#### Exercise instructions:
Lines from the one containing "def step (s" through the end of the entries below: set them down exactly, both ends included, with nothing added.

#### Input for this task:
○ ○ ○ ○

-- ==== Sys2Proof/Machine/Dispatch.lean ====
section
/-! DEFINITION. The meaning of each instruction and event, one arm per constructor. -/

namespace Sys2Proof.Machine
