-- ==== Sys2Proof/Machine/Step.lean ====
section
/-! DEFINITION. The step of the machine, and the placing of an instruction where the next step fetches it (A4). -/

namespace Sys2Proof.Machine

/-- One step: words in hand are run; otherwise the next thing that happens (A5). -/
def step (s : State) : Host.Outcome State Fault Refusal := if s.words.isEmpty then runStep s else runGroup s

/-- The state with an instruction word as the first slot of line 0 of core 0, and core 0's berth 0 running at it in supervisor mode
under a plan of partition 0 that holds all clusters: what partition configuration and plan load do (A4). -/
def State.withFetchWord (s : State) (nbits w : Nat) : State := s.placeWord nbits w

end Sys2Proof.Machine
end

○ ○ ○ ○

#### Answer to this problem:
def step (s : State) : Host.Outcome State Fault Refusal := if s.words.isEmpty then runStep s else runGroup s

/-- The state with an instruction word as the first slot of line 0 of core 0, and core 0's berth 0 running at it in supervisor mode
under a plan of partition 0 that holds all clusters: what partition configuration and plan load do (A4). -/
def State.withFetchWord (s : State) (nbits w : Nat) : State := s.placeWord nbits w

end Sys2Proof.Machine
end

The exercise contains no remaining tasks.